**Work instruction**
Using the listing below, set down exactly the lines starting at the line that contains "(failJob_keeps ..)); focus exact rfl)" and ending at the line that contains "(endWait_keeps ..)); focus exact rfl)", both included, and no others.

[Task inputs — start]

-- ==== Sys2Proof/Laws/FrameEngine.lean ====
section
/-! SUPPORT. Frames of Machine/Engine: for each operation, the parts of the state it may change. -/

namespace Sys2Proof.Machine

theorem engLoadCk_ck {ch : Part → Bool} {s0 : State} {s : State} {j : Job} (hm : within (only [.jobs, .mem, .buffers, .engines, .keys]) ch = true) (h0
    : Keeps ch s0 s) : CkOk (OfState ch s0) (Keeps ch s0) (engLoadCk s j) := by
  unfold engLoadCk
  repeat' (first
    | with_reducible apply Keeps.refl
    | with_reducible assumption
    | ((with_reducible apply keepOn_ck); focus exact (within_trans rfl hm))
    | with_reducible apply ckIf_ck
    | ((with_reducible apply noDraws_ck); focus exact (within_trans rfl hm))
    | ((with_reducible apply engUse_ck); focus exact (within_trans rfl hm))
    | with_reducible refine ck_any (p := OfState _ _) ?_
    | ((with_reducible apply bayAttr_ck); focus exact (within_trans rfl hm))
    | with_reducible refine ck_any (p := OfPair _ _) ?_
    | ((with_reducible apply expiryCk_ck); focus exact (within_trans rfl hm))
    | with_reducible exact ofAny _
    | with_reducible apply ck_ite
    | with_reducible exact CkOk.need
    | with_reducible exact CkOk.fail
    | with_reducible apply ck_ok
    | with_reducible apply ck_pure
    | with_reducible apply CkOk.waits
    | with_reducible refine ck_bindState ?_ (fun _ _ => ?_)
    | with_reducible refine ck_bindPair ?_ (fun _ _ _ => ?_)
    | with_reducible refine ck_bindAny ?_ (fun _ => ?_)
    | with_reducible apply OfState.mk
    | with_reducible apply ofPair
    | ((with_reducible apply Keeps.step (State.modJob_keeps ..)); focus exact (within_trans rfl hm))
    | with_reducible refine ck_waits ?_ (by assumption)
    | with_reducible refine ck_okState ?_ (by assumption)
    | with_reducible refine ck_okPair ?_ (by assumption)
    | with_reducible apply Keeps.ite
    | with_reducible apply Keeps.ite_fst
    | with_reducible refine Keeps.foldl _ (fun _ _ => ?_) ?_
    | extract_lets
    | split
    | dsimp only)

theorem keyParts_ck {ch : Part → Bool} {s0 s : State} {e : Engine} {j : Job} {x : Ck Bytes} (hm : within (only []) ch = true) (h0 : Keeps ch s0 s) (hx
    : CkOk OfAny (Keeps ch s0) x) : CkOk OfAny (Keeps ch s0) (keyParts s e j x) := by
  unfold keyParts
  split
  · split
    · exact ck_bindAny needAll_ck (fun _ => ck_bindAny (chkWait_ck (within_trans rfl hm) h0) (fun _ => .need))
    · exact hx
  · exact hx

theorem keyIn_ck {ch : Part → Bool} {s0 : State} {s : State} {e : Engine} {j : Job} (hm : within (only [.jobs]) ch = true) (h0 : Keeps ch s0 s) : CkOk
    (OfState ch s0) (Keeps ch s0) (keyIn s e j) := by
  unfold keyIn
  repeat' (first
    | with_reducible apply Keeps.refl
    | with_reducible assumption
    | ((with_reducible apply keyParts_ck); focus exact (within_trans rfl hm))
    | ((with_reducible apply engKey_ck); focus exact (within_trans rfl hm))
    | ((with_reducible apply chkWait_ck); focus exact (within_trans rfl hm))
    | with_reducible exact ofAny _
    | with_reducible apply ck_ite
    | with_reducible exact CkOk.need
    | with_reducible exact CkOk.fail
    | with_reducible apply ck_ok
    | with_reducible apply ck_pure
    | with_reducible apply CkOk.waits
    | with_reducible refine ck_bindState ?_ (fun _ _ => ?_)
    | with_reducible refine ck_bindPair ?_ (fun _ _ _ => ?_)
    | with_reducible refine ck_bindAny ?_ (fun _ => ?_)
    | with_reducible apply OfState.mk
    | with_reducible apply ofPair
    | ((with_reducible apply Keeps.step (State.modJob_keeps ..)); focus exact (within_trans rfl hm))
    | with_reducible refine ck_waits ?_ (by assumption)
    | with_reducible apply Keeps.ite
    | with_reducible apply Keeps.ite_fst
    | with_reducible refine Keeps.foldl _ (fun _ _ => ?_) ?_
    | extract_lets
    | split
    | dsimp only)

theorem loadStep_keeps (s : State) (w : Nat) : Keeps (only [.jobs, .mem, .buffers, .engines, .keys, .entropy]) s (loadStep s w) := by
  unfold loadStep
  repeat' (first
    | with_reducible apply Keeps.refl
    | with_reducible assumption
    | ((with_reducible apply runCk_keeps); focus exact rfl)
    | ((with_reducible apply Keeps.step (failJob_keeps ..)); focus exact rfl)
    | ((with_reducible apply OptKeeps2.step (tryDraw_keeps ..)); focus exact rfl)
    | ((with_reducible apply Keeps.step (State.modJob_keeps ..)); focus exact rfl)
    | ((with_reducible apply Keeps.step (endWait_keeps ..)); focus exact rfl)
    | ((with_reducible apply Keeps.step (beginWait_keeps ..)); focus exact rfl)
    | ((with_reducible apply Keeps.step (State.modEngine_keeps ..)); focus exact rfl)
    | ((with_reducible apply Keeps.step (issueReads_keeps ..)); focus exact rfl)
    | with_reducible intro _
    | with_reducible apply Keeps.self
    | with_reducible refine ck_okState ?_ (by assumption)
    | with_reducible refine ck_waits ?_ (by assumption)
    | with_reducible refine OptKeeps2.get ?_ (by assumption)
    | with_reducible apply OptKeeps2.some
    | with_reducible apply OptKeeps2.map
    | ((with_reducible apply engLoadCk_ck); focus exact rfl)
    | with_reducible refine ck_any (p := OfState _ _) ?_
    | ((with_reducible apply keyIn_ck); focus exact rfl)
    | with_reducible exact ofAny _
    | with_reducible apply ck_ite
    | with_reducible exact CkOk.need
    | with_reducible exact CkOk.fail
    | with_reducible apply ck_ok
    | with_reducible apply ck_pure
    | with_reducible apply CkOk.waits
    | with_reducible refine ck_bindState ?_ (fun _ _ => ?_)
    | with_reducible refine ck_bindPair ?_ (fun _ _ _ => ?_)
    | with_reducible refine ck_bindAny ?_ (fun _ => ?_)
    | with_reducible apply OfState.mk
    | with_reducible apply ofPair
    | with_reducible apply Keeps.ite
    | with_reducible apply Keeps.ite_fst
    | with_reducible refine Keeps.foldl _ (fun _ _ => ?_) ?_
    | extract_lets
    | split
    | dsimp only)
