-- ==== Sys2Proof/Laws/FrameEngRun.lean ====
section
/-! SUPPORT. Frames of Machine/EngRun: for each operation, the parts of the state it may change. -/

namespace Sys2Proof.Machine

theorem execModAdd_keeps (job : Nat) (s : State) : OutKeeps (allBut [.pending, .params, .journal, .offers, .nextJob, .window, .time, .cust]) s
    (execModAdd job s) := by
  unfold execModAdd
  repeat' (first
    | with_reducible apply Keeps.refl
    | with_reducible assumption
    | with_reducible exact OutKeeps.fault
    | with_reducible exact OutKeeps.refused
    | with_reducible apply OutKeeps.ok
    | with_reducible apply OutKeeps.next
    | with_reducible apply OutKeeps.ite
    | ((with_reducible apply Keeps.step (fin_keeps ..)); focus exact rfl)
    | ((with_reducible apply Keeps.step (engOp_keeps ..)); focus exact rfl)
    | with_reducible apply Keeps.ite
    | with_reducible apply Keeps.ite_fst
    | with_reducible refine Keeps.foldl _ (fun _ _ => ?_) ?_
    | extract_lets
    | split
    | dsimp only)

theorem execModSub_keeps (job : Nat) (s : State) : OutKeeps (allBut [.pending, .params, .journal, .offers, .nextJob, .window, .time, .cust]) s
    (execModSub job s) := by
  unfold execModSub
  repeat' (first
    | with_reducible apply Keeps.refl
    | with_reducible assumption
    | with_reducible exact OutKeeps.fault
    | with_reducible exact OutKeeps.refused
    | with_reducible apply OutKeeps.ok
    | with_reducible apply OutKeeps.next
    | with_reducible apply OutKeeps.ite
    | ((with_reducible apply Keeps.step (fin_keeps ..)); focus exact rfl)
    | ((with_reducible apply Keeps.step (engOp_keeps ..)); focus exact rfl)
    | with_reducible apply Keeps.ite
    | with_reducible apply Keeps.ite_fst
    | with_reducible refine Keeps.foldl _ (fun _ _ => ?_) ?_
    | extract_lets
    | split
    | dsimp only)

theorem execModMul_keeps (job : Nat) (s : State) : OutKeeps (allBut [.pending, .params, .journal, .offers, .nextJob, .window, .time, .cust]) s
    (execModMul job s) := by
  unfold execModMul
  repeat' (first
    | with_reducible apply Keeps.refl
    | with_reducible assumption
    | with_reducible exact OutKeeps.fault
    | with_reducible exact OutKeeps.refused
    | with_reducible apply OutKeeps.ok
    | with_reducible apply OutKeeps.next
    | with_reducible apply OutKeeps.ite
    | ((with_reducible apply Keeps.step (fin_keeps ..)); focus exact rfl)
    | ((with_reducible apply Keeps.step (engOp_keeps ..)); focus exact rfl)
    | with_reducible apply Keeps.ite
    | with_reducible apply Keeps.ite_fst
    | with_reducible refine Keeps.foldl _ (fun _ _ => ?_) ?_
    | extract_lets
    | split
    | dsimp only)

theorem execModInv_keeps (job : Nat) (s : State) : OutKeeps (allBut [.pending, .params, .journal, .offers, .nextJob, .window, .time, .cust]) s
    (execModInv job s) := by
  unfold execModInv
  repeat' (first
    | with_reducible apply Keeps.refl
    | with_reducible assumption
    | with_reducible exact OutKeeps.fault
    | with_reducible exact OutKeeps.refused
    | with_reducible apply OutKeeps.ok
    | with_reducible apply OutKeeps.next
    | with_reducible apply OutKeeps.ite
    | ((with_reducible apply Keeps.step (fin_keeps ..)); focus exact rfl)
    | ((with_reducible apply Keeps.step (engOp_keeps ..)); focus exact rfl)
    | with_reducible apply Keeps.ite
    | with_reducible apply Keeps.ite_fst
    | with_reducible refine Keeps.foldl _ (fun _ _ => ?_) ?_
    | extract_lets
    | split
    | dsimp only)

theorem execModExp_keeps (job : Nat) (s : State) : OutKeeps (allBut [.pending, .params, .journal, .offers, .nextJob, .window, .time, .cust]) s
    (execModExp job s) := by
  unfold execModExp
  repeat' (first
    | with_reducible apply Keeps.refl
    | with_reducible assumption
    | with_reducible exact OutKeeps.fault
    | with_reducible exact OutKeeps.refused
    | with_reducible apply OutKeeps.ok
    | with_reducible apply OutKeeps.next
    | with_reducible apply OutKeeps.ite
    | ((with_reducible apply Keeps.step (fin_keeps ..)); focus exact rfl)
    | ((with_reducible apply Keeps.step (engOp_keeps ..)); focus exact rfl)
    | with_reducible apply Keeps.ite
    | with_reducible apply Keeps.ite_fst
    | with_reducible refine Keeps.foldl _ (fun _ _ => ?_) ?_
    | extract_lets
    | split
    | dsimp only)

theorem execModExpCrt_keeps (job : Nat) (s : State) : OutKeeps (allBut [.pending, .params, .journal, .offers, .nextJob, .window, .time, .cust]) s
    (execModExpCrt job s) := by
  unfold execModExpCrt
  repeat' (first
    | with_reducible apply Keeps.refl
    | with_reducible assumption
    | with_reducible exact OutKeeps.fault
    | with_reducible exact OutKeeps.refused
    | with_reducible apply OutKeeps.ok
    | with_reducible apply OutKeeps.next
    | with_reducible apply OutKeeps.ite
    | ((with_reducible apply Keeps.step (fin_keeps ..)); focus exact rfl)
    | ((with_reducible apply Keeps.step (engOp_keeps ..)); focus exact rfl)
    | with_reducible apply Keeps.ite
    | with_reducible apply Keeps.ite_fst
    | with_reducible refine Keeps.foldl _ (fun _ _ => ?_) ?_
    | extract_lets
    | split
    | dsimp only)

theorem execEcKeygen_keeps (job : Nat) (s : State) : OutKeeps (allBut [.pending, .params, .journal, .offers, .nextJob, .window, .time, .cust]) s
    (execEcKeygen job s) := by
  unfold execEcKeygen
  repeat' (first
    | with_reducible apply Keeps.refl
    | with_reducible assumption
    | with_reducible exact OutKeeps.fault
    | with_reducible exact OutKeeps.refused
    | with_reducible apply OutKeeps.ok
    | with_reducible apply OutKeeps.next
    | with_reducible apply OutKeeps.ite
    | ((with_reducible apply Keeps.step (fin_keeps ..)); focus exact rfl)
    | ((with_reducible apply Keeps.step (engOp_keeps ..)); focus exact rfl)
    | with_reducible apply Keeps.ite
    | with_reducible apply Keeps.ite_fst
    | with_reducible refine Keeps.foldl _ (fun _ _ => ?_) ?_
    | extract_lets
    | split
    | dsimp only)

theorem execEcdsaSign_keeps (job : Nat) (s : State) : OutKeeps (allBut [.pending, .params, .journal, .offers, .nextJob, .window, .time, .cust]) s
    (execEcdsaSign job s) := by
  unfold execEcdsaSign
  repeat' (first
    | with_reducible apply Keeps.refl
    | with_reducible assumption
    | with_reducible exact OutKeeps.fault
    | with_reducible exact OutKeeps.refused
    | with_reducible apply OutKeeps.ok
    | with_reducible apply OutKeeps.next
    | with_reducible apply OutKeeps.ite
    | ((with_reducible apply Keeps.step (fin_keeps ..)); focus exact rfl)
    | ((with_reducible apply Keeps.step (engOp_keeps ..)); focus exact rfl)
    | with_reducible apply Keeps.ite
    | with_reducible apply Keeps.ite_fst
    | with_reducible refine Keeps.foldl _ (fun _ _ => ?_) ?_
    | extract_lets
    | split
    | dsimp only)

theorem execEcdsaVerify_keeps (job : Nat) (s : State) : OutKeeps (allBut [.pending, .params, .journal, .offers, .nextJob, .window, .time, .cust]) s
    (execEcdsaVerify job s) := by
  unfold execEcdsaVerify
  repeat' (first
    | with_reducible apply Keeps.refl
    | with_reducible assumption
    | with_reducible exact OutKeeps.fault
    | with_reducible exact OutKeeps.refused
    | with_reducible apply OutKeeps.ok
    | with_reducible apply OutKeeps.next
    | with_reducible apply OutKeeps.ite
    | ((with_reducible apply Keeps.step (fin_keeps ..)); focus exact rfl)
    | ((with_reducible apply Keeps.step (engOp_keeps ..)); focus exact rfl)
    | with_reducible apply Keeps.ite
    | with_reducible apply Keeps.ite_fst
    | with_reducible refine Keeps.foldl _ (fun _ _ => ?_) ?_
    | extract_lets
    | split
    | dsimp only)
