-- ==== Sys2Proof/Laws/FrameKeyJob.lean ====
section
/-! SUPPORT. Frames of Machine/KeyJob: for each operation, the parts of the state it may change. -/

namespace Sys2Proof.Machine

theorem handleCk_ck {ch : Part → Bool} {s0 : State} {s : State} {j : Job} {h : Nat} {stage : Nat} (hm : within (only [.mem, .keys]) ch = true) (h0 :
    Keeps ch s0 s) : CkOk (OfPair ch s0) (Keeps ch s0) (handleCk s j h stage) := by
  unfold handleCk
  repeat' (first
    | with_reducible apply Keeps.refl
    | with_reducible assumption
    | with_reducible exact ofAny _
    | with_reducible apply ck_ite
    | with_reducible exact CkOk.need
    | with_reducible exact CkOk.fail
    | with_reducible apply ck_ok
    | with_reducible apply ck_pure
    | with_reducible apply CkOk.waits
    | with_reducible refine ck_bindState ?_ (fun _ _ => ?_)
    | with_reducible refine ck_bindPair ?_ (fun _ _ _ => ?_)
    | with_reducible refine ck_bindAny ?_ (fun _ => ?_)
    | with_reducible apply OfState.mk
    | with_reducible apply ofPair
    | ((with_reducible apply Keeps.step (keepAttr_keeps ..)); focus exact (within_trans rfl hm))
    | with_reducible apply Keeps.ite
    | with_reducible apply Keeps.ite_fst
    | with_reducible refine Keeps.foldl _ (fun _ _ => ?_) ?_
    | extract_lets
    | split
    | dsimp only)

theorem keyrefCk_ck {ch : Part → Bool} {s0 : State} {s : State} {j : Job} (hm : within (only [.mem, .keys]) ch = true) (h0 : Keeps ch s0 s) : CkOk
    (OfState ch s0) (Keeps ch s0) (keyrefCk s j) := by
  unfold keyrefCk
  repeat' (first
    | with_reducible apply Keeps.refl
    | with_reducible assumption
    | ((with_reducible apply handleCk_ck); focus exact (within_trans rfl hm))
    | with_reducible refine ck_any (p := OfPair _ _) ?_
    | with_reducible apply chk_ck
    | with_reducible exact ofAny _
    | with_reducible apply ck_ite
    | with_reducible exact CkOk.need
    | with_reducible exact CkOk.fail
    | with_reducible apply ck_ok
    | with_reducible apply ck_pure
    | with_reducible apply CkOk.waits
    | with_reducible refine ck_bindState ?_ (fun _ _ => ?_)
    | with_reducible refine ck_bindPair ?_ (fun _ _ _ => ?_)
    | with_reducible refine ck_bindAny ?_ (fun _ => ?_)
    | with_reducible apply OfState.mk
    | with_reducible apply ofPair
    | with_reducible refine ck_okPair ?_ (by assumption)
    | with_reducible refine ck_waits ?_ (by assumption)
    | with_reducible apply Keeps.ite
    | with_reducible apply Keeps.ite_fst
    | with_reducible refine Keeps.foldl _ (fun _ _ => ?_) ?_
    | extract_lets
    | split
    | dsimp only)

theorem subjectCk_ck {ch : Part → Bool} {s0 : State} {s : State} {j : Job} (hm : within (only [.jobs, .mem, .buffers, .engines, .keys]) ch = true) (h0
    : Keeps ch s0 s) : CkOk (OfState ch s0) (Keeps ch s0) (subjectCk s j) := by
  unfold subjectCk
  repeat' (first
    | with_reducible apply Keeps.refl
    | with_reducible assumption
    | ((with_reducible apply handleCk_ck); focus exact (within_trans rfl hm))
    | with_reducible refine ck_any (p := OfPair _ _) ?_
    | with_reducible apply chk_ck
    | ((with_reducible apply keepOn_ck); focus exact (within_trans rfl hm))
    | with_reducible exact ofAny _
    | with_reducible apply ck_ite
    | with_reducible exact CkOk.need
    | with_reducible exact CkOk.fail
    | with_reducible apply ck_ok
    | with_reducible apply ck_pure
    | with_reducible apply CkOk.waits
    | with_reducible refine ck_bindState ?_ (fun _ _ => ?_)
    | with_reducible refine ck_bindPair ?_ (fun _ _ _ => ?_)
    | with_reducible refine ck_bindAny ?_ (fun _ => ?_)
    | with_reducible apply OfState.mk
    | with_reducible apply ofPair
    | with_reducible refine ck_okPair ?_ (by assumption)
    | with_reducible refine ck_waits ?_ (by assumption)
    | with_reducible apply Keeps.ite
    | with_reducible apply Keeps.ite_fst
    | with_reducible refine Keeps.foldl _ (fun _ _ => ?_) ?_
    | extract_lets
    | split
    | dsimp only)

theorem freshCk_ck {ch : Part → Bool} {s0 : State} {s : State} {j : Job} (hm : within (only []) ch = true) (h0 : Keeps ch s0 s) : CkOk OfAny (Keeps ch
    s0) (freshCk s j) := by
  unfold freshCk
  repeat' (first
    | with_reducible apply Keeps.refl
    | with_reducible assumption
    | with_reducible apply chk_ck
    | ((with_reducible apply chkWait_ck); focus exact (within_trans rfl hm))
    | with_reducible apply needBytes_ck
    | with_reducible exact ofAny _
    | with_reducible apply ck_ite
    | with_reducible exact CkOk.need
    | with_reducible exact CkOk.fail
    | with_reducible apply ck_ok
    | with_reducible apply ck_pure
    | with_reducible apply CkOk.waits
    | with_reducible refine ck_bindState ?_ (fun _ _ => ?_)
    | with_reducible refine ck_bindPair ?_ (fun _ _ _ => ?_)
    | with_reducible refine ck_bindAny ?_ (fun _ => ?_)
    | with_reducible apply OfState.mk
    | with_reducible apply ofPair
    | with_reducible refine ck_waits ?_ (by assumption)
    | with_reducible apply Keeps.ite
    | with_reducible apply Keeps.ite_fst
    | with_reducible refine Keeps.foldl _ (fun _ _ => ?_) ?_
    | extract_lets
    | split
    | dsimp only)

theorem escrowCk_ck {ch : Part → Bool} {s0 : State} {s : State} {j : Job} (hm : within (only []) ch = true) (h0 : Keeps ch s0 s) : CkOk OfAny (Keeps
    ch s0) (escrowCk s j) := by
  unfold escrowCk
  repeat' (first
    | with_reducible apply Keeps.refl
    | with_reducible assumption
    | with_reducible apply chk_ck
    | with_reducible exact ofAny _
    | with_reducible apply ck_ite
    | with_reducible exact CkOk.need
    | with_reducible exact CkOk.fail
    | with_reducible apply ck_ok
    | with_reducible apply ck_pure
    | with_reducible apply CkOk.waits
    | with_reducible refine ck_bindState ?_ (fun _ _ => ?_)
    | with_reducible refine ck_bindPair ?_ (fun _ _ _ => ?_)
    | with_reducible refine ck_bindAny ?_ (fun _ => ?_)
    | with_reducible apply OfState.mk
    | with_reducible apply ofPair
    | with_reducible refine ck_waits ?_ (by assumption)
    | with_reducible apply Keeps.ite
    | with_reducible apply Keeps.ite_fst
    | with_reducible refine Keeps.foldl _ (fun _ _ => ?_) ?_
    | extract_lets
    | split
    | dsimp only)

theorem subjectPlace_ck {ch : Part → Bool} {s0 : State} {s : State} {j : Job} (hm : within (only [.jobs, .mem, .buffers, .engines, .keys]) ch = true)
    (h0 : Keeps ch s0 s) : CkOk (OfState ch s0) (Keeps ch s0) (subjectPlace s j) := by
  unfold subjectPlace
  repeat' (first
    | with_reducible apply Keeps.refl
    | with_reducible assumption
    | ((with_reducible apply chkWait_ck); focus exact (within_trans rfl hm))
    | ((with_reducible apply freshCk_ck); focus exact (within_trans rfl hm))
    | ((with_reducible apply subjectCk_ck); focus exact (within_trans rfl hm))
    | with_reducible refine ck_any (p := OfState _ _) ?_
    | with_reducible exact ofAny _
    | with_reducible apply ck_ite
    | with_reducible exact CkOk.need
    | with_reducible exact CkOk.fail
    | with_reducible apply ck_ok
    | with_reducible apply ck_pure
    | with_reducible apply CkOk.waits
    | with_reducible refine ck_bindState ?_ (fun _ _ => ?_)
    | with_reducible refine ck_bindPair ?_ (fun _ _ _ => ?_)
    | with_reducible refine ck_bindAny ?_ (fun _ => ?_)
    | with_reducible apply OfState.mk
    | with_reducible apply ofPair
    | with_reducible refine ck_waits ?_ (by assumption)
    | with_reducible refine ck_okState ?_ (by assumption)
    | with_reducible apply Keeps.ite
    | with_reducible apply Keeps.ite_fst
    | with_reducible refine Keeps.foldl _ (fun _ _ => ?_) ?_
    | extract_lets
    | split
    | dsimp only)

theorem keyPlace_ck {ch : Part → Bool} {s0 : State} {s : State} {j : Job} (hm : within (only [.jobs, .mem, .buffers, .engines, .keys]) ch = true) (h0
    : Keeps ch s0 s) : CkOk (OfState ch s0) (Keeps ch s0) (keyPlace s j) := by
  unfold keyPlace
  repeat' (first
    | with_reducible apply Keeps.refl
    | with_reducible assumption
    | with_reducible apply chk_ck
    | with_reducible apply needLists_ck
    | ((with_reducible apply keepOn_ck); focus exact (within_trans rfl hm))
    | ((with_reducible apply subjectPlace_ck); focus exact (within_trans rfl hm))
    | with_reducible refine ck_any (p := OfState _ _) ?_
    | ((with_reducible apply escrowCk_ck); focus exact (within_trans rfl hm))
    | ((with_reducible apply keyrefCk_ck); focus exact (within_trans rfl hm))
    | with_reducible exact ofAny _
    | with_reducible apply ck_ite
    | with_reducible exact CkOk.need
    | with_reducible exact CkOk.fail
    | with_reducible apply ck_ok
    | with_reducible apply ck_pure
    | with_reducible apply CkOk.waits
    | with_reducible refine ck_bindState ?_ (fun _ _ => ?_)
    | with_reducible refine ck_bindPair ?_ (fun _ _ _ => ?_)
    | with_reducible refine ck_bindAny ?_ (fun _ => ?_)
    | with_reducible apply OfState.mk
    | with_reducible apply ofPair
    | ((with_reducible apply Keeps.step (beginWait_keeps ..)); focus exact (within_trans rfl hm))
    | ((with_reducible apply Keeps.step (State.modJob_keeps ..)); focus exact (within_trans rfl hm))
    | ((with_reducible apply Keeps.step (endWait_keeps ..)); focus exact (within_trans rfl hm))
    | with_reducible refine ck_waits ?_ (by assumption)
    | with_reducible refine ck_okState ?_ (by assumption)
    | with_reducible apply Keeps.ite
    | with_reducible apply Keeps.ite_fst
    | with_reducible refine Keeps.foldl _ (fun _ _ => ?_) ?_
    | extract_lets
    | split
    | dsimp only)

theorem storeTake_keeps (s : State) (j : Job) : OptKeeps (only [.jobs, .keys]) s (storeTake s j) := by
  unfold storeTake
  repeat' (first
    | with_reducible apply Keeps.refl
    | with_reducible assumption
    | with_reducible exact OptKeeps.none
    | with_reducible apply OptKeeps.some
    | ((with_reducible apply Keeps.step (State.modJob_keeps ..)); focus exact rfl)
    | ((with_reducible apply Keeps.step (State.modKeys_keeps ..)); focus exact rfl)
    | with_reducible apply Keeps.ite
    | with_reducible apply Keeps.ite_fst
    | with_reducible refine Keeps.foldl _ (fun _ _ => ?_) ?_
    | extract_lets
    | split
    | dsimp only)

[Task inputs — finish]

**Output for this task**
    | ((with_reducible apply Keeps.step (failJob_keeps ..)); focus exact rfl)
    | ((with_reducible apply OptKeeps2.step (tryDraw_keeps ..)); focus exact rfl)
    | ((with_reducible apply Keeps.step (State.modJob_keeps ..)); focus exact rfl)
    | ((with_reducible apply Keeps.step (endWait_keeps ..)); focus exact rfl)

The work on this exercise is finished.